Ao longo da última década, muitos governos de esquerda da América do Sul recorreram ao PT. O Brasil demonstrou “paciência estratégica” com vizinhos como a Bolívia e a socialista Venezuela. Com Havana, também, o Brasil teve visão de longo prazo sobre a transição cubana. Mas boa parte da América do Sul está pendendo para o centro do espectro político.
Em 2015, a Argentina elegeu um presidente pró-mercado, Mauricio Macri. Os dois candidatos que disputam o segundo turno das eleições peruanas em junho estão à direita do centro. E Temer é um centrista.
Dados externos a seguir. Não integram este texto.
/-- A write of LANE_RX_CFG (R138, R145, R148): disabling is a loss of lock; enabling, or a write with CTLE_AUTO 1, sweeps;
CTLE_AUTO 0 applies the code at once and ends a sweep. -/
def writeRxCfg (k v : Nat) (s : State) : State :=
  let old := rxLane s k
  let en := v.testBit 0
  let au := v.testBit 1
  let s := modRx k (fun r => { r with enable := en, auto := au, code := bitsOf v 6 2, mapCheck := v.testBit 7
                                      expectMap := bitsOf v 31 16 }) s
  let s := if v.testBit 7 && bitsOf v 31 16 != 0 then s else clearMismatch k s
  if !lanesRun s then s
  else if !en then (if old.enable then loseLock k 4 .disabled true s else s)
  else if old.state = .test then (if au then s else modRx k (fun r => { r with ctleNow := r.code }) s)
  else if !old.enable then startReceive k s
  else if au then
    (if hasSignal s k then startReceive k (loseLock k 1 .sweep false s) else s)
  else
    let s := modRx k (fun r => { r with ctleNow := r.code }) s
    if old.state = .sweep then startReceive k s else s

/-- A write of LANE_TX_CFG (R139, R144): a lane that leaves electrical idle loads its scrambler (R117). -/
def writeTxCfg (k v : Nat) (s : State) : State :=
  let old := txLane s k
  let s := modTx k (fun x => { x with enable := v.testBit 0, swing := bitsOf v 3 1, post := bitsOf v 7 4
                                      pre := bitsOf v 10 8 }) s
  if v.testBit 0 && !old.enable && lanesRun s then reseed k s else s

/-- A write of LANE_TX_TAG. -/
def writeTxTag (k v : Nat) (s : State) : State := modTx k (fun x => { x with tag := v }) s

/-- The lane parameter of R147. -/
def badLane (c : HostCmd) : Bool := decide (131 < u8 c.params 0)

/-- LANE_STATUS: the lane and the reserved bits. -/
def refuseLaneStatus : Refuse := fun _ c =>
  firstRefusal [needLen 4 c, refuseIf (badLane c || u24 c.params 1 != 0) .badParam]
/-- LANE_STATUS answers Table 4.4. -/
def effLaneStatus : Effect := fun s c =>
  let k := u8 c.params 0
  let r := rxLane s k
  let pad := fun n (l : List Byte) => l.take n ++ List.replicate (n - l.length) 0#8
  (s, some (.ok, wordBytes (regRxStatus s k) ++ wordBytes r.peer ++ wordBytes (regTxCfg s k)
    ++ pad 4 (tget [] r.pennants 4) ++ pad 5 (tget [] r.pennants 5) ++ beBytes 3 0))
/-- LANE_STATUS (R147). -/
def execLaneStatus (t : Nat) (c : HostCmd) (s : State) : Host.Outcome State Fault Refusal :=
  .next (runCommand .laneStatus refuseLaneStatus effLaneStatus t c s)

/-- LANE_CONFIG: the lane, the select bits and the reserved bits. -/
def refuseLaneConfig : Refuse := fun _ c =>
  firstRefusal [needLen 16 c, refuseIf (badLane c || decide (7 < u8 c.params 1) || u16 c.params 2 != 0) .badParam]
/-- LANE_CONFIG writes the selected settings (R148). -/
def effLaneConfig : Effect := fun s c =>
  let k := u8 c.params 0
  let sel := u8 c.params 1
  let s := if sel.testBit 0 then writeRxCfg k (u32 c.params 4) s else s
  let s := if sel.testBit 1 then writeTxCfg k (u32 c.params 8) s else s
  (if sel.testBit 2 then writeTxTag k (u32 c.params 12) s else s, some (.ok, []))
/-- LANE_CONFIG (R148). -/
def execLaneConfig (t : Nat) (c : HostCmd) (s : State) : Host.Outcome State Fault Refusal :=
  .next (runCommand .laneConfig refuseLaneConfig effLaneConfig t c s)

/-- LANE_PRBS: the ranges, and a generator excludes a far-end loop on its lane (R143). -/
def refuseLanePrbs : Refuse := fun s c =>
  firstRefusal [needLen 4 c,
    refuseIf (badLane c || decide (3 < u8 c.params 1) || decide (4 < u8 c.params 2) || u8 c.params 3 != 0) .badParam,
    refuseIf (bitOf (u8 c.params 1) 1 && u8 c.params 2 != 0 && (txLane s (u8 c.params 0)).far) .busy]

/-- Start the PRBS checker of a lane: the lane reports a loss of lock with cause "test function" (R140, R143).
Log 34 (DESIGN CHOICE, safe). -/
def startChecker (k pattern : Nat) (s : State) : State :=
  let s := loseLock k 5 .test true s
  raiseTest k 0 1 (modRx k (fun r => { r with checker := pattern, prbsSync := false, prbsGood := 0, winBits := 0
                                              winErrs := 0 }) s)

/-- LANE_PRBS starts or stops the functions named (R140). -/
def effLanePrbs : Effect := fun s c =>
  let k := u8 c.params 0
  let f := u8 c.params 1
  let p := u8 c.params 2
  let s := if bitOf f 0 then (if p = 0 then stopChecker k s else startChecker k p s) else s
  let s := if bitOf f 1 then
      (if p = 0 then stopGenerator k s else raiseTest k 0 1 (modTx k (fun x => { x with gen := p }) s)) else s
  (s, some (.ok, []))
/-- LANE_PRBS (R140). -/
def execLanePrbs (t : Nat) (c : HostCmd) (s : State) : Host.Outcome State Fault Refusal :=
  .next (runCommand .lanePrbs refuseLanePrbs effLanePrbs t c s)

/-- LANE_LOOP: the ranges, and a far-end loop excludes a generator on its lane (R143). -/
def refuseLaneLoop : Refuse := fun s c =>
  firstRefusal [needLen 4 c,
    refuseIf (badLane c || decide (2 < u8 c.params 1) || u16 c.params 2 != 0) .badParam,
    refuseIf (u8 c.params 1 == 2 && (txLane s (u8 c.params 0)).gen != 0) .busy]
/-- LANE_LOOP sets the loop of a lane (R141). -/
def effLaneLoop : Effect := fun s c =>
  let k := u8 c.params 0
  let v := u8 c.params 1
  let x := txLane s k
  let s := if (v = 1 && x.near) || (v = 2 && x.far) then s else stopLoops k s
  let s :=
    if v = 1 && !x.near then
      raiseTest k 1 1 (modTx k (fun x => { x with near := true }) (loseLock k 5 .test true s))
    else if v = 2 && !x.far then raiseTest k 2 1 (modTx k (fun x => { x with far := true }) s)
    else s
  (s, some (.ok, []))
/-- LANE_LOOP (R141). -/
def execLaneLoop (t : Nat) (c : HostCmd) (s : State) : Host.Outcome State Fault Refusal :=
  .next (runCommand .laneLoop refuseLaneLoop effLaneLoop t c s)

/-- LANE_ERR_INJECT: the ranges. -/
def refuseLaneErrInject : Refuse := fun _ c =>
  firstRefusal [needLen 8 c,
    refuseIf (badLane c || decide (3 < u8 c.params 1) || u16 c.params 2 == 0 || u16 c.params 4 == 0 || u16 c.params 6 != 0)
      .badParam]
/-- LANE_ERR_INJECT schedules the injections; a request replaces one still running (R142). -/
def effLaneErrInject : Effect := fun s c =>
  let k := u8 c.params 0
  let j : Injection := ⟨u8 c.params 1, u16 c.params 2, u16 c.params 4, s.clock.clk⟩
  (raiseTest k 3 1 (modTx k (fun x => { x with inject := some j }) s), some (.scheduled, []))
/-- LANE_ERR_INJECT (R142). -/
def execLaneErrInject (t : Nat) (c : HostCmd) (s : State) : Host.Outcome State Fault Refusal :=
  .next (runCommand .laneErrInject refuseLaneErrInject effLaneErrInject t c s)

/-- A run of `n` blocks in nanoseconds (R115). -/
def blocksNs (n : Nat) : Nat := n * 660000 / 265625

/-- ERROR_INJECTION (R142): the interval has elapsed, and one error is injected; after the last one the function stops. -/
def execErrorInjection (t k : Nat) (s : State) : Host.Outcome State Fault Refusal :=
  if 131 < k then .fault .noSuchObject
  else
    let s := advance t s
    .next (match (txLane s k).inject with
      | some j =>
        if s.clock.clk < j.next then s
        else
          let s := emit (.injected s.clock.clk k j.target) s
          let s := modTx k (fun x => { x with
            badCrc := x.badCrc || j.target == 2
            inject := if j.left ≤ 1 then none
              else some { j with left := j.left - 1, next := j.next + blocksNs j.interval } }) s
          if j.left ≤ 1 then raiseTest k 3 0 s else s
      | none => s)

/-- LANE_COUNTERS: the lane and the reserved bits. -/
def refuseLaneCounters : Refuse := fun _ c =>
  firstRefusal [needLen 4 c, refuseIf (badLane c || u24 c.params 1 != 0) .badParam]
/-- LANE_COUNTERS answers the 10 words of LANE_RX_CNT. -/
def effLaneCounters : Effect := fun s c =>
  (s, some (.ok, (List.range 10).flatMap (fun i => wordBytes (tget 0#32 (rxLane s (u8 c.params 0)).cnt i))))
/-- LANE_COUNTERS (R147). -/
def execLaneCounters (t : Nat) (c : HostCmd) (s : State) : Host.Outcome State Fault Refusal :=
  .next (runCommand .laneCounters refuseLaneCounters effLaneCounters t c s)

/-- LANE_SIGNAL_LOST (R122): the amplitude has been too low for 100 ns. -/
def execLaneSignalLost (t k : Nat) (s : State) : Host.Outcome State Fault Refusal :=
  if 131 < k then .fault .noSuchObject
  else
    let s := advance t s
    let s := onLane (fun l => { l with signals := l.signals.filter (fun x => x != k) }) s
    let r := rxLane s k
    .next (if !lanesRun s || !r.enable || r.state = .noSignal || r.state = .disabled || (txLane s k).near then s
      else if r.state = .test then modRx k (fun r => { r with lostAt := s.clock.clk, prbsSync := false }) (laneCount k 6 1 s)
      else modRx k (fun r => { r with lostAt := s.clock.clk }) (loseLock k 0 .noSignal false (laneCount k 6 1 s)))

/-- LANE_SIGNAL_RETURN (R122): after a loss longer than 1 ms a lane with CTLE_AUTO sweeps, otherwise it hunts with its
last code. -/
def execLaneSignalReturn (t k : Nat) (s : State) : Host.Outcome State Fault Refusal :=
  if 131 < k then .fault .noSuchObject
  else
    let s := advance t s
    let s := onLane (fun l => { l with signals := k :: l.signals.filter (fun x => x != k) }) s
    let r := rxLane s k
    let now := s.clock.clk
    .next (if !lanesRun s || r.state ≠ .noSignal then s
      else if r.auto && decide (r.lostAt + 1000000 < now) then
        modRx k (fun r => { r.unlock .sweep now with sweepAt := now }) s
      else modRx k (fun r => { r.unlock .blockHunt now with ctleNow := if r.auto then r.ctleNow else r.code }) s)

/-- The code of the largest eye height, the lower code on a tie (R138). -/
def bestEye (eyes : List Nat) : Nat :=
  ((List.range 32).foldl (fun (b : Nat × Nat) i => if b.2 < eyes.getD i 0 then (i, eyes.getD i 0) else b)
    (0, eyes.getD 0 0)).1

/-- CTLE_SWEEP_DONE (R138): after 32 dwells of 100 µs the best code is applied and the hunt starts. `eyes` holds the eye
height of each code.
Log 10 (DESIGN CHOICE, safe). -/
def execCtleSweepDone (t k : Nat) (eyes : List Nat) (s : State) : Host.Outcome State Fault Refusal :=
  if 131 < k then .fault .noSuchObject
  else
    let s := advance t s
    let r := rxLane s k
    .next (if r.state = .sweep && decide (r.sweepAt + 3200000 ≤ s.clock.clk) then
        modRx k (fun r => { r.unlock .blockHunt s.clock.clk with ctleNow := bestEye eyes }) s
      else s)

/-- The code after a tracking test: one code toward a neighbour that improves the eye by more than 5 % (R138). -/
def trackedCode (now below here above : Nat) : Nat :=
  let up := decide (now < 31) && decide (here * 105 < above * 100)
  let down := decide (0 < now) && decide (here * 105 < below * 100)
  if down && (!up || decide (above ≤ below)) then now - 1 else if up then now + 1 else now

/-- CTLE_TRACK (R138): in pennant lock without BER alarm the lane tests the neighbouring codes; the eye heights of the
lower code, the present one and the higher one are given. -/
def execCtleTrack (t k below here above : Nat) (s : State) : Host.Outcome State Fault Refusal :=
  if 131 < k then .fault .noSuchObject
  else
    let s := advance t s
    let r := rxLane s k
    .next (if r.auto && r.state = .locked && !r.ber then
        modRx k (fun r => { r with ctleNow := trackedCode r.ctleNow below here above }) s
      else s)

/-- Block lock is gained and the pennant hunt starts (R119, R127). -/
def gainBlockLock (k : Nat) (s : State) : State :=
  let s := modRx k (fun r => { r with state := .pennantHunt, winBlocks := 0, winBad := 0, berBad := 0, position := 0
                                      runGood := 0, runBad := 0 }) s
  if s.mode = .calibrate && !s.cal.lanes && lanesCalibrated s then
    calProgress (onCal (fun c => { c with lanes := true }) s)
  else s

/-- Pennant lock is gained: LANE_LOCKED with the time from hunt start (R127, Table 4.11). -/
def gainPennantLock (k : Nat) (s : State) : State :=
  let r := rxLane s k
  raise 0 1 0x1002 (lanePath k) [pack8_16 k r.ctleNow 0, w32 (s.clock.clk - r.huntAt)]
    (modRx k (fun r => { r with state := .locked, position := 0, runBad := 0 }) s)

/-- Pennant lock is lost; block lock stands (R127). -/
def losePennantLock (k : Nat) (s : State) : State :=
  raiseLockLost k 2 (laneCount k 3 1
    (laneStops k <| modRx k (fun r => { r with state := .pennantHunt, runGood := 0, runBad := 0, position := 0, huntAt := s.clock.clk }) s))

/-- R126: bytes 0 to 7 of a control block are a valid pennant. -/
def validPennant (b : List Byte) : Bool := b.length == 8 && u8 b 0 == 0xD2 && crc8 (sub b 1 6) == b.getD 7 0#8

/-- A class code of R130 is reserved. -/
def reservedClass (n : Nat) : Bool := (5 ≤ n && n ≤ 7) || (9 ≤ n && n ≤ 14)

/-- The eight class codes of a CLASS pennant. -/
def classNibbles (content : List Byte) : List Nat := (content.take 4).flatMap (fun b => [b.toNat / 16, b.toNat % 16])
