-- ==== Sys2Proof/Machine/Comp.lean ====
section
/-! DEFINITION. The compositors (chapter 9): their commands, the landing of their configuration and commits, output frames
and the LUT memories. -/

namespace Sys2Proof.Machine

/-- Count in one index of CMP_CNT (Table 9.15). -/
def cmpCount (c i k : Nat) (s : State) : State := modComp c (fun x => { x with cnt := bumpBy x.cnt i k }) s

/-- Raise a composition event with the path of the compositor's region (R330). -/
def raiseCmp (sev code c : Nat) (payload : List Word) (s : State) : State := raise sev 5 code (pathRegion (c / 16)) payload s

/-- LUT_STATE (Table 9.18): 0 copied, 1 swapped, 2 copy failed, 3 bypassed, 4 automatic reload. -/
def lutState (c happening obj : Nat) (s : State) : State := raiseCmp 1 0x5040 c [pack8_16 c happening obj] s

/-- The engines of an output format (Table 9.1). -/
def engines (code : Nat) : Nat := if is2160 code then 4 else 1

/-- The first slot-equivalent and the slot count of a compositor's output (R295). -/
def outputSlots (c code : Nat) : List Byte :=
  beBytes 2 (2560 + 2 * c) ++ beBytes 1 (classSlots (((formatOf code).map (·.cls)).getD 0)) ++ beBytes 1 0

/-- A compositor is a gang member, or will be one when an accepted change lands (R293). -/
def ganged (s : State) (c : Nat) : Bool :=
  (compOf s c).state == 2 || (c % 4 != 0 && (match (compOf s (c / 4 * 4)).change with | some x => is2160 x.format | none => false))

/-- The members that a leader needs are disabled, and none awaits its own enabling (R293). -/
def membersFree (s : State) (c : Nat) : Bool :=
  [1, 2, 3].all (fun i =>
    let k := compOf s (c + i)
    (k.state == 0 || (k.state == 2 && k.leader == c)) && k.change.isNone)

/-- Any destination selects a compositor's output, or any of its layer inputs has a source selected (R323). -/
def compInUse (s : State) (c : Nat) : Bool :=
  s.xpt.dst.any (fun p => p.2.selected == some (1024 + c) || (decide (1024 ≤ p.1) && (p.1 - 1024) / 8 == c && p.2.selected.isSome))

/-- The plane and format that a compositor has, or will have when an accepted change lands. -/
def plannedOutput (s : State) (c : Nat) : Nat × Nat :=
  match (compOf s c).change with
  | some x => (x.plane, x.format)
  | none => ((compOf s c).plane, (compOf s c).format)

/-- The fields of a CMP_CONFIG that are out of range; only the fields of a selected part are judged (Table 9.12). -/
def configBad (s : State) (ps : List Byte) : Bool :=
  let c := u8 ps 0
  let out := bitOf (u8 ps 1) 0
  let sh := bitOf (u8 ps 1) 1
  let f := u8 ps 3
  decide (63 < c) || decide (3 < u8 ps 1) || u16 ps 6 != 0 || u16 ps 14 != 0
    || (out && (decide (7 < u8 ps 2) || (formatOf f).map (·.family) != some (tpCfg s (u8 ps 2)).family || decide (1 < u8 ps 4)
      || (is2160 f && c % 4 != 0)))
    || (sh && decide (1 < u8 ps 5))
Isso deixará o resto dos governos de esquerda da região sem a coberta diplomática que aproveitavam.
O impeachment de Dilma, formalmente em razão de orçamento — mas, na verdade, decorrente de frustração com a má gestão da economia e um escândalo de US$ 3 bilhões na Petrobras— também marca outra tendência regional: latino-americanos não tolerarão mais corrupção.
Escândalos levaram a protestos e a investigação de executivos e autoridades do governo. No ano passado, um escândalo de sonegação fiscal levou àrenúncia do presidente da Guatemala.
De acordo com Kevin Casas Zamora, do think thank Diálogo Inter-Americano, essa revolta não é porque a região está mais corrupta. Pesquisas feitas por grupos como a Transparência Internacional sugerem que há menos corrupção, não mais.
Em vez disso, as mídias sociais, com uma classe média ativa e melhores garantias institucionais, promoveram uma reviravolta. Cada vez mais, os ricos e poderosos estão sendo responsabilizados. O Brasil é o exemplo mais recente. Temer pode até ser ser denunciado. Isso mostra vigor institucional, não fraqueza.
A turbulência no Brasil também levantou um debate sobre as limitações do presidencialismo na região.
O problema é que tanto o Executivo quanto o Legislativo são diretamente eleitos, o que confere a ambos legitimidade democrática.
Isso cria problemas quando há um conflito entre os dois, como no caso de Dilma, que não tinha habilidade política para formar alianças entre os mais de 30 partidos. No parlamentarismo, esse tipo de conflito é resolvido por meio de um voto de desconfiança e novas eleições.
Em contraste, nos sistemas presidencialistas com mandatos fixos, conflitos geralmente são resolvidos ou pelo Congresso tirando o presidente, como o Brasil fez, ou por um presidente autocrático dissolvendo o Congresso — resultado autoritário mais perigoso.
Isso está acontecendo na Venezuela, onde o presidente Nicolás Maduro orquestrou um “golpe constitucional para enfraquecer o Congresso”. Maduro juntou-se animadamente ao PT ao descrever o possível impeachment como um “golpe”; isso fortalece sua posição doméstica.
O Judiciário brasileiro, porém, já declarou que o processo de impeachment seguiu os procedimentos corretos. Na Venezuela, hoje sinônimo de corrupção e instituições problemáticas, o devido processo legal foi distorcido pela suprema corte local.
O impeachment no Brasil não é a única crise constitucional na América Latina, nem a mais grave. Esse triste primeiro lugar vai para a Venezuela, fato frequentemente ignorado por aqueles, incluindo Dilma, que têm o impeachment como “golpe”.